▶ WORK REQUIRED
Could you give the number of lines in the entries below that contain the word "unspecified"? Only the number is wanted.
=== RECORDS SUPPLIED ===
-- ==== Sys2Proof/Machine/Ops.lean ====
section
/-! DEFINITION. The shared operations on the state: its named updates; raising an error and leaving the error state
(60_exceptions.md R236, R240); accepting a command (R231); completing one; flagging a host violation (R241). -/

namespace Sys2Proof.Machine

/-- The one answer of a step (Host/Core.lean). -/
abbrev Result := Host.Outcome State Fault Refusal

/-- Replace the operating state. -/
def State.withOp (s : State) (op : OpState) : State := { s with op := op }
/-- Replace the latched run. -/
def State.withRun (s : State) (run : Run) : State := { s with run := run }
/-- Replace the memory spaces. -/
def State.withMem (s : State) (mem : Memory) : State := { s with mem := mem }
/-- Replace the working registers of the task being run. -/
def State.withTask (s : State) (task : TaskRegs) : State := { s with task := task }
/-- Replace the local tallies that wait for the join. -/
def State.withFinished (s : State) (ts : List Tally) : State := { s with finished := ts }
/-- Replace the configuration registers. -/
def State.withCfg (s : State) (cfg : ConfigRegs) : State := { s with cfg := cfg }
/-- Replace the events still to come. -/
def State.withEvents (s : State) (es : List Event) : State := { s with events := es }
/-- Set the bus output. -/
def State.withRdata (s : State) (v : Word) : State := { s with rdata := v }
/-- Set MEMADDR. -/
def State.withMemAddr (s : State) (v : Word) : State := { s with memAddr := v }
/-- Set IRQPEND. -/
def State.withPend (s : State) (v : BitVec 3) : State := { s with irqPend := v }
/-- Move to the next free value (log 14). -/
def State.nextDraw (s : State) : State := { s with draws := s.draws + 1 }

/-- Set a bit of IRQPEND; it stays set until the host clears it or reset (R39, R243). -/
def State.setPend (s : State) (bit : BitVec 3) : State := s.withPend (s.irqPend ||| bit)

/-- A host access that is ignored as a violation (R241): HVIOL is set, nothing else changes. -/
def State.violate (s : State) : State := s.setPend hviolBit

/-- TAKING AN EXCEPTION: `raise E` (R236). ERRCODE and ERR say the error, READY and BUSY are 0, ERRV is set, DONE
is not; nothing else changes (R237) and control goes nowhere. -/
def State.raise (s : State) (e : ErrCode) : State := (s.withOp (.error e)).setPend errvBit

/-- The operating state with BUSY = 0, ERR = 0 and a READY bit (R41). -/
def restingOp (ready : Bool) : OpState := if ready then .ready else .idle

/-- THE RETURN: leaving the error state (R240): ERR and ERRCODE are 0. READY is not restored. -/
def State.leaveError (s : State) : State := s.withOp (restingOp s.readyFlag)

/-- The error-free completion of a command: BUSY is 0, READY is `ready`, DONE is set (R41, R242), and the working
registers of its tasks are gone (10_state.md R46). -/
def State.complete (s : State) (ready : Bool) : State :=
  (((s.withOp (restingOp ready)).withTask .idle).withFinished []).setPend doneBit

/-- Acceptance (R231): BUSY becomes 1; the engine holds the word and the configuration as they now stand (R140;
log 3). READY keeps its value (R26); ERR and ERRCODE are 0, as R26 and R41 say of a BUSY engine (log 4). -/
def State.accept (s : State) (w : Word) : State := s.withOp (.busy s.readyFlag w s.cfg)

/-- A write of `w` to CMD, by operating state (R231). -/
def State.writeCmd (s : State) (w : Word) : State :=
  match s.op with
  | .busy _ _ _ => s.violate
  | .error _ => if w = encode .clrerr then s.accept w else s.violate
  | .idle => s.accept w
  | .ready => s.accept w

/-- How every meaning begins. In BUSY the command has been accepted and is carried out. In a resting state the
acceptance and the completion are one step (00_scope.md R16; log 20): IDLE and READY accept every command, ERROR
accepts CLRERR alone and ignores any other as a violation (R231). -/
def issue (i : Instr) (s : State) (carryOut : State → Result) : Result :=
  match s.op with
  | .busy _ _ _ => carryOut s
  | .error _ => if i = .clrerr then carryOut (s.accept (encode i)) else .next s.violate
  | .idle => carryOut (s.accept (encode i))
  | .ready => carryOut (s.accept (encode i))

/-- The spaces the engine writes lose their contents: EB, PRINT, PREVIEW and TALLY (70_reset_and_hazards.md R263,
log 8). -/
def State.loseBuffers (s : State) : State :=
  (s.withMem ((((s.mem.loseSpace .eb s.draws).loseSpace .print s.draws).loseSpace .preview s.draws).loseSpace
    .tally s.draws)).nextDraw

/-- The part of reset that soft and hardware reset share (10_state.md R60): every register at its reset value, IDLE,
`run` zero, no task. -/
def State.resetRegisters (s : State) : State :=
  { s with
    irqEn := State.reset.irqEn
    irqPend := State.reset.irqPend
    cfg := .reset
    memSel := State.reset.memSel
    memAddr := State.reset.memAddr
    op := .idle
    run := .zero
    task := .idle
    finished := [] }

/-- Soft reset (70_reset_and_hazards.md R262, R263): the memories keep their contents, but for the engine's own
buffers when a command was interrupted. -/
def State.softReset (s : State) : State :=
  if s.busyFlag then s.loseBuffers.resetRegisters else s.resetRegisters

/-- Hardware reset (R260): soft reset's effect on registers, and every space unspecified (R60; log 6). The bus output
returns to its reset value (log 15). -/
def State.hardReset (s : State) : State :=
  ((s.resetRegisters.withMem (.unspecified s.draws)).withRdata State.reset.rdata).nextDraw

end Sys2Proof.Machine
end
===
=== RECORDS SUPPLIED ===
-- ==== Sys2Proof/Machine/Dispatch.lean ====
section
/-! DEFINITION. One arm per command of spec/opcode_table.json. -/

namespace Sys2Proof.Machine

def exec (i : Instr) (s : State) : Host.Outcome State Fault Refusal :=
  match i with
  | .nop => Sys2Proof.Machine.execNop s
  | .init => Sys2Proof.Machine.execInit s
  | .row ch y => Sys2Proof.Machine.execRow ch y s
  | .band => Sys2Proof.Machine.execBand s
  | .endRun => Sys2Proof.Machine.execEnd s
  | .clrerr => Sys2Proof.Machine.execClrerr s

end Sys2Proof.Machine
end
===
▶ ANSWER TO THIS EXERCISE
2